The US recently purchased 500 million vaccines from Pfizer to be delivered to 100 countries over the next two years through Covax, the WHO-driven platform to ensure global and equal access to coronavirus drugs. However, several organisations have criticised Covax for its lack of progress. In developing countries, only 0.4% of the vaccines have been administered. "Covax was destined to fail because it is based on the rules of the pharmaceutical industry, where manufacturers always sell to the highest bidder," explains Manuel Martin of Médecins Sans Frontières.
In Africa, many of the vaccines sent through the platform arrived expired. In May, Malawi discarded almost 20,000 doses. The Democratic Republic of Congo and South Sudan returned more than two million vaccines. South Africa destroyed another two million due to manufacturing faults in the drugs.
"While rich countries hoard vaccines and refuse to relinquish intellectual property rights, the people of South Africa have no protection from an increasingly deadly third wave," Amnesty International said in a statement. "Access to COVID-19 vaccines should not be determined by where a person lives or how much they earn," the organisation added.
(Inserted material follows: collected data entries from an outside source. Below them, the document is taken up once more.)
-- ==== Sys2Proof/Decode.lean ====
section
/-! DEFINITION. The operation word (30_encoding.md R45 to R47, R50): decoder, total on every 16-bit word, rejecting by
name; then the encoder, from the same tables. -/

namespace Sys2Proof

/-- Why a word is no operation (30_encoding.md R50). -/
inductive Reject where
  /-- R50 (1): the op class is not one of the eight codes -/
  | reservedClass
  /-- R50 (2): REQ, DEC or RSZ with a byte that is not one of the 13 command ids -/
  | unknownCommand
  /-- R50 (3): CKSUM, VLEN, VCKS or PARSE with a low byte that is not 0x00 -/
  | nonzeroLowByte
deriving DecidableEq, Repr

/-- The command id of each command (30_encoding.md R45). -/
def Command.id : Command → Byte
  | .soc => 0x90
  | .cvr => 0x91
  | .tr => 0x92
  | .mos => 0x93
  | .status => 0x94
  | .cellv => 0x95
  | .cellt => 0x96
  | .bal => 0x97
  | .err => 0x98
  | .setdmos => 0xD9
  | .setcmos => 0xDA
  | .setsoc => 0x21
  | .reset => 0x00

/-- The rows of the command table, in its order (30_encoding.md R45). -/
def commandTable : List Command :=
  [.soc, .cvr, .tr, .mos, .status, .cellv, .cellt, .bal, .err, .setdmos, .setcmos, .setsoc, .reset]

/-- The command of an id byte; "every other byte value is not a command id of the block" (R45). -/
def commandOfId (b : Byte) : Option Command := commandTable.find? fun c => c.id == b

/-- The code of each op class (30_encoding.md R47). -/
def OpClass.code : OpClass → Byte
  | .req => 0x01
  | .dec => 0x02
  | .rsz => 0x03
  | .build => 0x10
  | .cksum => 0x11
  | .vlen => 0x12
  | .vcks => 0x13
  | .parse => 0x14

/-- The eight op classes (30_encoding.md R47). -/
def opClassTable : List OpClass := [.req, .dec, .rsz, .build, .cksum, .vlen, .vcks, .parse]

/-- The op class of a code (R47). -/
def opClassOfCode (b : Byte) : Option OpClass := opClassTable.find? fun k => k.code == b

/-- `cw[15:8]` (30_encoding.md R46). -/
def opcOf (cw : Half) : Byte := cw.extractLsb' 8 8

/-- `cw[7:0]` (30_encoding.md R46). -/
def cmdOf (cw : Half) : Byte := cw.extractLsb' 0 8

/-- `REQ.<c>`. -/
def reqInstr : Command → Instr
  | .soc => .reqSoc
  | .cvr => .reqCvr
  | .tr => .reqTr
  | .mos => .reqMos
  | .status => .reqStatus
  | .cellv => .reqCellv
  | .cellt => .reqCellt
  | .bal => .reqBal
  | .err => .reqErr
  | .setdmos => .reqSetdmos
  | .setcmos => .reqSetcmos
  | .setsoc => .reqSetsoc
  | .reset => .reqReset

/-- `DEC.<c>`. -/
def decInstr : Command → Instr
  | .soc => .decSoc
  | .cvr => .decCvr
  | .tr => .decTr
  | .mos => .decMos
  | .status => .decStatus
  | .cellv => .decCellv
  | .cellt => .decCellt
  | .bal => .decBal
  | .err => .decErr
  | .setdmos => .decSetdmos
  | .setcmos => .decSetcmos
  | .setsoc => .decSetsoc
  | .reset => .decReset

/-- `RSZ.<c>`. -/
def rszInstr : Command → Instr
  | .soc => .rszSoc
  | .cvr => .rszCvr
  | .tr => .rszTr
  | .mos => .rszMos
  | .status => .rszStatus
  | .cellv => .rszCellv
  | .cellt => .rszCellt
  | .bal => .rszBal
  | .err => .rszErr
  | .setdmos => .rszSetdmos
  | .setcmos => .rszSetcmos
  | .setsoc => .rszSetsoc
  | .reset => .rszReset

/-- A class that combines with each of the 13 command ids (R47, R50 (2)). -/
def withCommand (b : Byte) (f : Command → Instr) : Except Reject Instr :=
  match commandOfId b with
  | some c => .ok (f c)
  | none => .error .unknownCommand

/-- A class whose low byte must be `0x00` (R46, R50 (3)). -/
def withoutCommand (b : Byte) (i : Instr) : Except Reject Instr :=
  if b = 0 then .ok i else .error .nonzeroLowByte

/-- The operation a word selects (30_encoding.md R46, R47, R50). -/
def decode (cw : Half) : Except Reject Instr :=
  match opClassOfCode (opcOf cw) with
  | none => .error .reservedClass
  | some .req => withCommand (cmdOf cw) reqInstr
  | some .dec => withCommand (cmdOf cw) decInstr
  | some .rsz => withCommand (cmdOf cw) rszInstr
  | some .build => .ok (.build (cmdOf cw))
  | some .cksum => withoutCommand (cmdOf cw) .cksum
  | some .vlen => withoutCommand (cmdOf cw) .vlen
  | some .vcks => withoutCommand (cmdOf cw) .vcks
  | some .parse => withoutCommand (cmdOf cw) .parse

/-- The decoder on a table row's bits: one 16-bit word, "every operation is one 16-bit word; there are no other
lengths" (R46). The word is a number on a port, so no byte order enters [DEDUCED, assumption log 26: safe]. -/
def decodeTableWord (nbits w : Nat) : Option Instr :=
  match decode (BitVec.ofNat 16 (w % 2 ^ nbits)) with
  | .ok i => some i
  | .error _ => none

/-! ### The encoder -/

/-- The op class of an instruction (R47). -/
def Instr.opClass : Instr → OpClass
  | .reqSoc | .reqCvr | .reqTr | .reqMos | .reqStatus | .reqCellv | .reqCellt | .reqBal | .reqErr
  | .reqSetdmos | .reqSetcmos | .reqSetsoc | .reqReset => .req
  | .decSoc | .decCvr | .decTr | .decMos | .decStatus | .decCellv | .decCellt | .decBal | .decErr
  | .decSetdmos | .decSetcmos | .decSetsoc | .decReset => .dec
  | .rszSoc | .rszCvr | .rszTr | .rszMos | .rszStatus | .rszCellv | .rszCellt | .rszBal | .rszErr
  | .rszSetdmos | .rszSetcmos | .rszSetsoc | .rszReset => .rsz
  | .build _ => .build
  | .cksum => .cksum
  | .vlen => .vlen
  | .vcks => .vcks
  | .parse => .parse

/-- The low byte of an instruction's word: its command id, BUILD's byte, or `0x00` (R46). -/
def Instr.lowByte : Instr → Byte
  | .reqSoc | .decSoc | .rszSoc => Command.id .soc
  | .reqCvr | .decCvr | .rszCvr => Command.id .cvr
  | .reqTr | .decTr | .rszTr => Command.id .tr
  | .reqMos | .decMos | .rszMos => Command.id .mos
  | .reqStatus | .decStatus | .rszStatus => Command.id .status
  | .reqCellv | .decCellv | .rszCellv => Command.id .cellv
  | .reqCellt | .decCellt | .rszCellt => Command.id .cellt
  | .reqBal | .decBal | .rszBal => Command.id .bal
  | .reqErr | .decErr | .rszErr => Command.id .err
  | .reqSetdmos | .decSetdmos | .rszSetdmos => Command.id .setdmos
  | .reqSetcmos | .decSetcmos | .rszSetcmos => Command.id .setcmos
  | .reqSetsoc | .decSetsoc | .rszSetsoc => Command.id .setsoc
  | .reqReset | .decReset | .rszReset => Command.id .reset
  | .build cmd => cmd
  | .cksum | .vlen | .vcks | .parse => 0

/-- The operation word of an instruction: op class in bits 15..8, low byte in bits 7..0 (30_encoding.md R46). -/
def encode (i : Instr) : Half := i.opClass.code ++ i.lowByte

end Sys2Proof
end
Recently, the Biden administration gave the go-ahead for the liberalisation of patents on coronavirus vaccines, creating a debate in the international community. However, some EU countries have been reluctant to follow in Washington's footsteps. Ursula von der Leyen, President of the Commission, considers that this measure would not be useful, claiming that "it will not allow an increase in the production of doses in the short and medium term".
Desperation over the lack of vaccines has driven hundreds of citizens onto the streets in protest. In the South African city of Pretoria, activists and political opponents organised marches demanding a faster vaccination process. "Our agenda is simple, give vaccines to our people," said Julius Malema, leader of the country's left wing.